(Stored data)
@[simp] theorem serveLoadEntry_frame (c : Staged) (s : State) :
    ((serveLoadEntry c s).1).power = s.power ∧ ((serveLoadEntry c s).1).now = s.now ∧ ((serveLoadEntry c s).1).draws = s.draws ∧
    ((serveLoadEntry c s).1).pending = s.pending ∧ ((serveLoadEntry c s).1).clock = s.clock ∧ ((serveLoadEntry c s).1).table = s.table ∧
    ((serveLoadEntry c s).1).plan = s.plan ∧ ((serveLoadEntry c s).1).usage = s.usage ∧ ((serveLoadEntry c s).1).occ = s.occ ∧
    ((serveLoadEntry c s).1).sensors = s.sensors ∧ ((serveLoadEntry c s).1).claims = s.claims ∧ ((serveLoadEntry c s).1).air = s.air ∧
    ((serveLoadEntry c s).1).lighting = s.lighting ∧ ((serveLoadEntry c s).1).shade = s.shade ∧ ((serveLoadEntry c s).1).wing = s.wing ∧
    ((serveLoadEntry c s).1).timetable.line = s.timetable.line ∧ ((serveLoadEntry c s).1).lectern = s.lectern ∧ ((serveLoadEntry c s).1).store = s.store ∧
    ((serveLoadEntry c s).1).wc = s.wc := by
  simp [serveLoadEntry]

@[simp] theorem serveLoadCommit_frame (s : State) :
    ((serveLoadCommit s).1).power = s.power ∧ ((serveLoadCommit s).1).now = s.now ∧ ((serveLoadCommit s).1).draws = s.draws ∧
    ((serveLoadCommit s).1).pending = s.pending ∧ ((serveLoadCommit s).1).clock = s.clock ∧ ((serveLoadCommit s).1).occ = s.occ ∧
    ((serveLoadCommit s).1).sensors = s.sensors ∧ ((serveLoadCommit s).1).air = s.air ∧ ((serveLoadCommit s).1).lighting = s.lighting ∧
    ((serveLoadCommit s).1).shade = s.shade ∧ ((serveLoadCommit s).1).wing = s.wing ∧ ((serveLoadCommit s).1).timetable.line = s.timetable.line ∧
    ((serveLoadCommit s).1).lectern.line = s.lectern.line ∧ ((serveLoadCommit s).1).store = s.store ∧ ((serveLoadCommit s).1).wc = s.wc := by
  simp [serveLoadCommit]

@[simp] theorem serveLoadAbandon_frame (s : State) :
    ((serveLoadAbandon s).1).power = s.power ∧ ((serveLoadAbandon s).1).now = s.now ∧ ((serveLoadAbandon s).1).draws = s.draws ∧
    ((serveLoadAbandon s).1).pending = s.pending ∧ ((serveLoadAbandon s).1).clock = s.clock ∧ ((serveLoadAbandon s).1).table = s.table ∧
    ((serveLoadAbandon s).1).plan = s.plan ∧ ((serveLoadAbandon s).1).usage = s.usage ∧ ((serveLoadAbandon s).1).occ = s.occ ∧
    ((serveLoadAbandon s).1).sensors = s.sensors ∧ ((serveLoadAbandon s).1).claims = s.claims ∧ ((serveLoadAbandon s).1).air = s.air ∧
    ((serveLoadAbandon s).1).lighting = s.lighting ∧ ((serveLoadAbandon s).1).shade = s.shade ∧ ((serveLoadAbandon s).1).wing = s.wing ∧
    ((serveLoadAbandon s).1).timetable = s.timetable ∧ ((serveLoadAbandon s).1).lectern = s.lectern ∧ ((serveLoadAbandon s).1).reRaise = s.reRaise ∧
    ((serveLoadAbandon s).1).store = s.store ∧ ((serveLoadAbandon s).1).wc = s.wc := by
  simp [serveLoadAbandon]

@[simp] theorem serveLoadClear_frame (s : State) :
    ((serveLoadClear s).1).power = s.power ∧ ((serveLoadClear s).1).now = s.now ∧ ((serveLoadClear s).1).draws = s.draws ∧
    ((serveLoadClear s).1).pending = s.pending ∧ ((serveLoadClear s).1).clock = s.clock ∧ ((serveLoadClear s).1).table = s.table ∧
    ((serveLoadClear s).1).plan = s.plan ∧ ((serveLoadClear s).1).usage = s.usage ∧ ((serveLoadClear s).1).occ = s.occ ∧
    ((serveLoadClear s).1).sensors = s.sensors ∧ ((serveLoadClear s).1).claims = s.claims ∧ ((serveLoadClear s).1).air = s.air ∧
    ((serveLoadClear s).1).lighting = s.lighting ∧ ((serveLoadClear s).1).shade = s.shade ∧ ((serveLoadClear s).1).wing = s.wing ∧
    ((serveLoadClear s).1).timetable = s.timetable ∧ ((serveLoadClear s).1).lectern = s.lectern ∧ ((serveLoadClear s).1).reRaise = s.reRaise ∧
    ((serveLoadClear s).1).store = s.store ∧ ((serveLoadClear s).1).wc = s.wc := by
  simp [serveLoadClear]

@[simp] theorem serveRemoveEntry_frame (k : Key) (s : State) :
    ((serveRemoveEntry k s).1).power = s.power ∧ ((serveRemoveEntry k s).1).now = s.now ∧ ((serveRemoveEntry k s).1).draws = s.draws ∧
    ((serveRemoveEntry k s).1).pending = s.pending ∧ ((serveRemoveEntry k s).1).clock = s.clock ∧ ((serveRemoveEntry k s).1).load = s.load ∧
    ((serveRemoveEntry k s).1).occ = s.occ ∧ ((serveRemoveEntry k s).1).sensors = s.sensors ∧ ((serveRemoveEntry k s).1).air = s.air ∧
    ((serveRemoveEntry k s).1).lighting = s.lighting ∧ ((serveRemoveEntry k s).1).shade = s.shade ∧ ((serveRemoveEntry k s).1).wing = s.wing ∧
    ((serveRemoveEntry k s).1).timetable.line = s.timetable.line ∧ ((serveRemoveEntry k s).1).lectern.line = s.lectern.line ∧ ((serveRemoveEntry k s).1).store = s.store ∧
    ((serveRemoveEntry k s).1).wc = s.wc := by
  unfold serveRemoveEntry; (repeat' split) <;> simp

@[simp] theorem serveCollect_frame (s : State) :
    ((serveCollect s).1).power = s.power ∧ ((serveCollect s).1).now = s.now ∧ ((serveCollect s).1).draws = s.draws ∧
    ((serveCollect s).1).pending = s.pending ∧ ((serveCollect s).1).clock = s.clock ∧ ((serveCollect s).1).load = s.load ∧
    ((serveCollect s).1).plan = s.plan ∧ ((serveCollect s).1).occ = s.occ ∧ ((serveCollect s).1).sensors = s.sensors ∧
    ((serveCollect s).1).claims = s.claims ∧ ((serveCollect s).1).air = s.air ∧ ((serveCollect s).1).lighting = s.lighting ∧
    ((serveCollect s).1).shade = s.shade ∧ ((serveCollect s).1).wing = s.wing ∧ ((serveCollect s).1).timetable = s.timetable ∧
    ((serveCollect s).1).lectern = s.lectern ∧ ((serveCollect s).1).reRaise = s.reRaise ∧ ((serveCollect s).1).store = s.store ∧
    ((serveCollect s).1).wc = s.wc := by
  simp [serveCollect]

@[simp] theorem serveQueueStatus_frame (s : State) :
    ((serveQueueStatus s).1).power = s.power ∧ ((serveQueueStatus s).1).now = s.now ∧ ((serveQueueStatus s).1).draws = s.draws ∧
    ((serveQueueStatus s).1).pending = s.pending ∧ ((serveQueueStatus s).1).clock = s.clock ∧ ((serveQueueStatus s).1).table = s.table ∧
    ((serveQueueStatus s).1).load = s.load ∧ ((serveQueueStatus s).1).plan = s.plan ∧ ((serveQueueStatus s).1).usage = s.usage ∧
    ((serveQueueStatus s).1).occ = s.occ ∧ ((serveQueueStatus s).1).sensors = s.sensors ∧ ((serveQueueStatus s).1).claims = s.claims ∧
    ((serveQueueStatus s).1).air = s.air ∧ ((serveQueueStatus s).1).lighting = s.lighting ∧ ((serveQueueStatus s).1).shade = s.shade ∧
    ((serveQueueStatus s).1).wing = s.wing ∧ ((serveQueueStatus s).1).timetable = s.timetable ∧ ((serveQueueStatus s).1).lectern = s.lectern ∧
    ((serveQueueStatus s).1).reRaise = s.reRaise ∧ ((serveQueueStatus s).1).store = s.store ∧ ((serveQueueStatus s).1).wc = s.wc := by
  simp [serveQueueStatus]

@[simp] theorem serveScene_frame (n : Nat) (s : State) :
    ((serveScene n s).1).power = s.power ∧ ((serveScene n s).1).now = s.now ∧ ((serveScene n s).1).draws = s.draws ∧
    ((serveScene n s).1).pending = s.pending ∧ ((serveScene n s).1).clock = s.clock ∧ ((serveScene n s).1).table = s.table ∧
    ((serveScene n s).1).load = s.load ∧ ((serveScene n s).1).plan = s.plan ∧ ((serveScene n s).1).usage = s.usage ∧
    ((serveScene n s).1).occ = s.occ ∧ ((serveScene n s).1).sensors = s.sensors ∧ ((serveScene n s).1).air = s.air ∧
    ((serveScene n s).1).lighting = s.lighting ∧ ((serveScene n s).1).shade = s.shade ∧ ((serveScene n s).1).wing = s.wing ∧
    ((serveScene n s).1).timetable = s.timetable ∧ ((serveScene n s).1).lectern = s.lectern ∧ ((serveScene n s).1).reRaise = s.reRaise ∧
    ((serveScene n s).1).store = s.store ∧ ((serveScene n s).1).wc = s.wc := by
  unfold serveScene; (repeat' split) <;> simp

Try it ->
Wherever the string "split" appears in the entries, copy that line.

Problem solution ->
  unfold serveRemoveEntry; (repeat' split) <;> simp
  unfold serveScene; (repeat' split) <;> simp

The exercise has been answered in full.